«Премия людей, которые заработали достаточно денег, чтобы подумать об искусстве»

We use cookies. Read the Privacy and Cookie Policy

«Премия людей, которые заработали достаточно денег, чтобы подумать об искусстве»

Григорий Горин сделался председателем отборочного жюри новой актерской премии «Кумир». Эта должность была ему предложена после смерти другого превосходного кинодраматурга — Эмиля Брагинского. Особенность «Кумира» в том, что она задумана как премия деловых кругов. Естественно, все эмоции, вызываемые у российской интеллигенции словосочетанием «деловые круги», автоматически переносятся на премию и отчасти на Горина.

[Дмитрий Быков:]

— Григорий Израилевич, не смущает ли вас нечто в самом сочетании актерской премии с «деловыми кругами»? Боюсь, в интонации презентационных речей — и, увы, даже в вашей — благодарность этим кругам выглядит как реверанс в сторону партии родной, как благодарность за счастливое детство.

[Григорий Горин:]

— Прямой вопрос — прямой ответ. Словосочетание «деловые круги», когда речь заходит об искусстве, меня действительно смущает. И если бы наименование премии зависело от меня, она называлась бы, вероятно, так: «Премия людей, которые заработали достаточно денег, чтобы иметь возможность подумать об искусстве». Это было бы менее формально и более откровенно.

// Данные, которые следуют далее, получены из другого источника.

/-- A burst is read for something else than a load: its command, its blocks, and the attempts that have failed, up to four,
each but the fourth answered by a re-send whose difference is attributed (R26, R177, R178). The second component tells
that the fourth failed: the burst is delivered as uncorrectable. -/
def State.readBurst (s : State) (p : PCore) (ap : Bool) (ws : List Nat) (ofHand : Bool) (bundle : BitVec 13) : State × Bool :=
  let s := (s.placeBurst p 1 ap ws).blocksMoved p (blocksIn ws)
  let v := (s.core p).vault
  match v.noise with
  | [] => (s, false)
  | fs =>
    let bad := fs.take 4
    let dead := decide (bad.length = 4)
    let s := s.setVault p { v with noise := fs.drop 4 }
    let s := s.each (bad.take 3) fun s _ => (s.countResend p).blocksMoved p (blocksIn ws)
    let pairs := if dead then (resendPairs bad).take 3 else resendPairs bad
    let s := s.each pairs fun s fl => s.attribute p fl
    (if dead then s.exhausted p 1 (ws.headD 0 / 8 * 8) ofHand bundle else s, dead)

/-- A word of a burst that could not be read is delivered as uncorrectable: counted and reported (R174, R178). -/
def State.lostWord (s : State) (p : PCore) (w : Nat) (bundle : BitVec 13) : State × ReadWord :=
  ((s.count (Reg.VLT_ERR_CNT p) 47 32 1).vaultEvent p 0x11 (BitVec.ofNat 64 w) REQ_NONE bundle, ⟨s.vget p w, true⟩)

/-- A word as its burst brings it. -/
def State.wordOf (s : State) (p : PCore) (lost : Bool) (w : Nat) (bundle : BitVec 13) : State × ReadWord :=
  if lost then s.lostWord p w bundle else s.readWord p w bundle

/-- A write of part of a word by read-modify-write (R181, R182): the burst read, the word decoded, merged, re-encoded; poisoned
if the word read was uncorrectable or poisoned, or the data is. -/
def State.mergeWord (s : State) (p : PCore) (w : Nat) (new : Nat → Option Byte) (gen : Nat) (poison ofHand : Bool)
    (bundle : BitVec 13) : State :=
  let b := s.readBurst p false [w] ofHand bundle
  let r := b.1.wordOf p b.2 w bundle
  r.1.writeWord p w (mergeBytes r.2.word.data new) gen false (poison || r.2.poison)

/-! ### Sequence translation (R80, R194, R195) -/

/-- The outcome of a translation: a vault byte address, or which of the two events applies. -/
inductive Xlate where
  | mapped (addr : Nat)
  | unmapped
  | away
  deriving DecidableEq, Repr

/-- The page entry of a sequence address in a tower, if the address lies in a valid range (R195 step 1). -/
def State.pageEntry (s : State) (t : Tower) (a : W64) : Option W64 :=
  let d := s.reg (Reg.TBL_SEQ_DIR t (fld a 43 32))
  let i := fld d 15 0 + fld a 31 16
  if fld a 63 44 != 0 || !bit d 63 || decide (fld a 31 16 > fld d 47 32) || decide (i > 65535) then none
  else some (s.reg (Reg.TBL_SEQ_PAGE t i))

/-- The tower in whose directory a core's sequence addresses are looked up. -/
def State.seqTower (s : State) (p : PCore) : Tower := ⟨s.lcoreOf p / 64 % 4, Nat.mod_lt _ (by decide)⟩

/-- Translation of a sequence address for a core (R195). -/
def State.xlate (s : State) (p : PCore) (a : W64) : Xlate :=
  match s.pageEntry (s.seqTower p) a with
  | none => .unmapped
  | some e =>
    if bit e 30 then .away
    else if !bit e 31 || fld e 19 14 != s.lcoreOf p % 64 then .unmapped
    else .mapped (fld e 13 0 * 65536 + fld a 15 0)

Насчет реверансов в сторону родной партии. Да, на ином собрании деятелей культуры о спонсоре говорят даже более подобострастно, чем когда-то — о секретаре горкома товарище Пупове, почтившем наше собрание своим присутствием… Восторга, как вы понимаете, это не вызывает. Но у деятелей искусства, коль скоро мы рискуем так называться, есть профессиональный интерес, художественная задача пробраться между двумя отвратительными крайностями.

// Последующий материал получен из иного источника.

/-- A block or frame is discarded and counted: DROP_LATE for kinds 1 and 2, else DROP_OTHER; LNK_DROP at most once per
link and rubber, or per millisecond when no deal runs (R286, R300). -/
def State.linkDrop (s : State) (l : LinkIx) (kind dtag : Nat) : State :=
  let s := if kind ≤ 2 then s.count (Reg.LNK_ERR_CNT l) 31 16 1 else s.count (Reg.LNK_ERR_CNT l) 15 0 1
  let key := if s.dealRuns then 2 * s.rubber else 2 * s.ms + 1
  let x := s.link l
  if x.dropped = some key then s
  else (s.setLink l { x with dropped := some key }).eventN 0x25 (dtag * 2 ^ 16 + kind * 2 ^ 8 + l.val) 0

/-- A sequenced frame joins those that a link has yet to send; on a link that is not open it is discarded. -/
def State.sendOn (s : State) (l : LinkIx) (f : Frame) (own : Bool) : State :=
  if s.linkOpen l then let x := s.link l; s.setLink l { x with out := x.out ++ [(f, own)] }
  else s.linkDrop l 5 f.dtag

/-! ### Frames that arrive (R281, R282) -/

/-- Frames flow: Align has been completed. -/
def State.aligned (s : State) (l : LinkIx) : Bool := [LS_DISCOVERY, LS_UP, LS_STANDBY, LS_FENCED].contains (s.linkState l)

/-- A frame is discarded and counted in DROP_OTHER (R281). -/
def State.badFrame (s : State) (l : LinkIx) : State := s.count (Reg.LNK_ERR_CNT l) 15 0 1

/-- ACKSEQ frees the buffered frames before it; a NAK sends again from it, once for each value (R282). -/
def Link.ack (x : Link) (ackseq : BitVec 16) (nak : Bool) : Link :=
  let k := match x.replay with
    | [] => 0
    | h :: _ => if (ackseq - h.seq).toNat ≤ x.replay.length then (ackseq - h.seq).toNat else 0
  let x := { x with replay := x.replay.drop k, cursor := x.cursor - k }
  if nak && x.lastNak != some ackseq then { x with lastNak := some ackseq, cursor := 0 } else x

/-- A frame with a good CRC arrives: framing holds; unless a reserved type or bit discards it, its ACKSEQ and NAK are taken
(R281, R282). None where no frame flows. -/
def State.frameIn (s : State) (l : LinkIx) (h : FrameHead) : Option State :=
  if !s.aligned l then none
  else
    let s := s.setLink l { s.link l with bad := 0 }
    if h.rsv then some (s.badFrame l) else some (s.setLink l ((s.link l).ack h.ackseq h.nak))

/-- The link a number names. -/
def linkOf (n : Nat) : Option LinkIx := if h : n < 48 then some ⟨n, h⟩ else none

/-! ### Receive buffers (R147, R286) -/

/-- The receive entries that carry a delivery tag: logical core, trick, index. -/
def State.receivers (s : State) (dtag : Nat) : List (Nat × Nat × Nat) :=
  match s.seat.deal with
  | none => []
  | some d =>
    (List.range 256).flatMap fun lc => (d.releaseOf s.variant lc).flatMap fun h =>
      (h.entries.mapIdx fun i e => (e, i)).filterMap fun x =>
        if x.1.kind = 1 ∧ x.1.dtag = dtag then some (lc, h.trick, x.2) else none

/-- The receive has issued in this rubber: its trick is past, or its entry has been used. -/
def State.received (s : State) (x : Nat × Nat × Nat) : Bool :=
  decide (x.2.1 < s.seat.trick.toNat) ||
    (x.2.1 == s.seat.trick.toNat && (match s.physOf x.1 with | some p => (s.core p).used.contains x.2.2 | none => false))

/-- Of receive entries, the one of the earliest trick. -/
def earliest (rs : List (Nat × Nat × Nat)) : Option (Nat × Nat × Nat) :=
  rs.foldl (fun b x => match b with
    | some y => if x.2.1 < y.2.1 then some x else some y
    | none => some x) none

/-- An arriving block of a delivery to this seat (R286): why it is discarded, else the logical core it is kept for. Where
tricks share a tag, it is the delivery of the earliest trick whose receive has not issued; `peer` is the receiver that the
send entry names, for a delivery inside the module (R14, R244). -/
def State.arrival (s : State) (attempt dtag die : Nat) (peer : Option Nat) : Nat ⊕ Nat :=
  if attempt ≠ s.attempt then .inl 1
  else
    let rs := (s.receivers dtag).filter fun x => match peer with | some c => x.1 == c | none => true
    if rs.isEmpty then .inl 3
    else match earliest (rs.filter fun x => !s.received x) with
      | none => .inl 2
      | some x => if die < 4 && decide ((s.seat.rx.countP fun b => b.die == die) ≥ 65536) then .inl 4 else .inr x.1

/-- A block kept in a receive buffer. -/
def State.keepBlock (s : State) (b : RxBlock) : State := { s with seat := { s.seat with rx := s.seat.rx ++ [b] } }

/-- A block of a delivery to a core of the module (R11): kept for the receiver that the send names, or lost where its receive
has issued or does not exist. -/
def State.deliverInside (s : State) (peer dtag blk : Nat) (b : Block) : State :=
  match s.arrival s.attempt dtag 4 (some peer) with
  | .inl _ => s
  | .inr lc => s.keepBlock { lcore := lc, dtag, blk, die := 4, block := b }

/-! ### Collective engines (R302 to R311) -/

/-- The block of an operand that an engine holds. -/
def Engine.operand (e : Engine) (dtag k b : Nat) : Option Block :=
  (e.operands.find? fun x => x.dtag == dtag && x.operand == k && x.blk == b).map (·.block)

/-- The block of a result that an engine has formed. -/
def Engine.result (e : Engine) (dtag b : Nat) : Option Block :=
  (e.results.find? fun x => x.dtag == dtag && x.blk == b).map (·.block)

Первая — подобострастие. Вторая — эстетский снобизм: «Я — художник, вы — быдло, и подите все прочь с вашими мобильными телефонами!» Мне эти самовлюбленность и априорное презрение к остальному миру вкупе с уверенностью, что художник обязан быть во всех смыслах бедным, нравится ничуть не больше.

[Дмитрий Быков:]

— А вообще не контактировать с деловыми кругами художнику никак нельзя?

[Григорий Горин:]

— Ежели бы я проводил все свое время за компьютером, мне бы никто не был нужен. Но моя личная форма реализации связана с деньгами. Спектакли в стол не ставятся. Если я хочу делать свое дело, я обязан договариваться с теми, у кого эти деньги есть. Найти язык для разговора, не унизиться самому и не унизить собеседника — хорошее драматургическое упражнение.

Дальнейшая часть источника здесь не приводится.